Task to complete: Among the entries, which lines carry the string "Word"? Copy every one.

__________________________________________________

/-- The first steps of a return: pc, mode, MIE; MPIE and MPP keep their values or become 1 and 0b00, which a free bit
decides (R440, D12; log entry 8). -/
def State.returnCore (s : State) : State :=
  let st := s.csr.mstatus
  let keep := s.free.getLsbD 0
  { s.drawn.doubtReservation with
    pc := clearBit0 s.csr.mepc
    priv := mstatusMpp st
    csr := { s.csr with
      mstatus := mkMstatus (mstatusMpie st) (!keep || mstatusMpie st) (if keep then mstatusMpp st else .user) } }

/-- Whether the end of a handler of level `k + 1` puts the core to sleep: the outermost one with SLEEPONEXIT, outside
debug mode (R442, R550). -/
def State.sleepsOnExit (s : State) (k : Nat) : Bool :=
  decide (k = 0) && s.pfic.sctlr.getLsbD 1 && decide (s.dbg = .running)

/-- The steps of a return that end the innermost handler, in `slot`, of level `k + 1` (R440 to R442). Clearing GIHWSTKNEN
may switch the hardware stack on for the handlers that go on. DESIGN CHOICE, log
entry 19: R440 and R442 say both "as by wfi", which WFITOWFE would make a wait for an event, and "WFI"; the sleep is by
the WFI method whatever WFITOWFE holds, and leaves the event latch alone. -/
def State.endHandler (s : State) (slot k : Nat) (rest : List Nat) : State :=
  let p := s.hpePop k
  let t := { p with
    pfic := { p.pfic with act := p.pfic.act &&& ~~~BitVec.twoPow 256 slot }
    csr := { p.csr with intsyscr := p.csr.intsyscr &&& ~~~0x20 }
    handlers := rest
    sleep := if s.sleepsOnExit k then .asleep s.sleepDeep false else p.sleep }
  t.settleHpe s.hpeEnabled

/-- The return from a trap in machine mode. At level 3 or more it is outside the model (R444, D22); with no trap in
progress only the first steps happen (R443). -/
def State.trapReturn (s : State) : Outcome :=
  match s.handlers with
  | [] => .next s.returnCore
  | slot :: rest =>
    if 2 ≤ rest.length then .refused .nestingOverflow else .next (s.returnCore.endHandler slot rest.length rest)

/-! ## Debug mode and reset -/

/-- `dcsr` on entry to debug mode: cause and prv (R54, R570). -/
def dcsrOnEntry (d : Word) (cause : BitVec 3) (p : Priv) : Word :=
  (d &&& 0xFFFFFE3C) ||| (cause.zeroExtend 32 <<< 6) ||| (privCode p).zeroExtend 32

/-- Entry to debug mode (R570, R571): nothing but dpc, dcsr and the core's state changes; a halted core is awake.
DESIGN CHOICE, log entry 29: so is one that a single step halts over a `wfi` or a sleeping `mret`. -/
def State.enterDebug (s : State) (cause : BitVec 3) (dpc : Word) : State :=
  { s with
    csr := { s.csr with dpc := dpc, dcsr := dcsrOnEntry s.csr.dcsr cause s.priv }
    dbg := .halted
    sleep := .awake }

/-- Entry by a trigger with ACTION = 1: dpc is not defined (R571, D38; log entry 26). -/
def State.enterDebugByTrigger (s : State) : State := s.drawn.enterDebug 2 s.free

/-- The end of a program-buffer run: the core is halted again, and an error is recorded (R273, R565, R569). -/
def State.endProgbuf (s : State) (err : BitVec 3) : State :=
  { s with dbg := .halted, dm := { s.dm with cmderr := if s.dm.cmderr = 0 then err else s.dm.cmderr } }

/-- A system reset: everything returns to its reset value but memory, which is kept (R592), and the model's own
fields (log entry 30). -/
def State.systemReset (s : State) : State :=
  { State.resetWith s.cfg with mem := s.mem, inputs := s.inputs, freeIndex := s.freeIndex }

/-! ## Operations that may not complete (R12) -/

/-- The result of an operation: it completes, or the instruction does not (`raise` of R12), or the step ends. -/
inductive Res (α : Type) where
  | ok (a : α) (s : State)
  | raise (e : Exc)
  /-- a trigger with ACTION = 1 matches (R578) -/
  | trigger
  | fault (r : Fault)
  | refuse (r : Refusal)
deriving Repr

/-- An exception at state `s`: a trap, or in the program buffer the end of the run with cmderr = 3 (R430, R565). -/
def State.raiseExc (s : State) (e : Exc) : Outcome :=
  if s.dbg = .progbuf then .next (s.endProgbuf 3) else s.takeException e

/-- An access error at state `s`: the end of the run, or in the program buffer cmderr = 3 (D8, R565). -/
def State.accessError (s : State) (r : Fault) : Outcome :=
  if s.dbg = .progbuf then .next (s.endProgbuf 3) else .fault r

/-- The outcome of an instruction at `s` that goes on with the result of an operation. Where the operation does not
complete nothing of the instruction has happened (R12, R424). -/
def State.run {α : Type} (s : State) (r : Res α) (k : α → State → Outcome) : Outcome :=
  match r with
  | .ok a s' => k a s'
  | .raise e => s.raiseExc e
  | .trigger => .next s.enterDebugByTrigger
  | .fault r => s.accessError r
  | .refuse r => .refused r

end Sys2Proof.Machine
end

__________________________________________________

Final answer:
def dcsrOnEntry (d : Word) (cause : BitVec 3) (p : Priv) : Word :=
def State.enterDebug (s : State) (cause : BitVec 3) (dpc : Word) : State :=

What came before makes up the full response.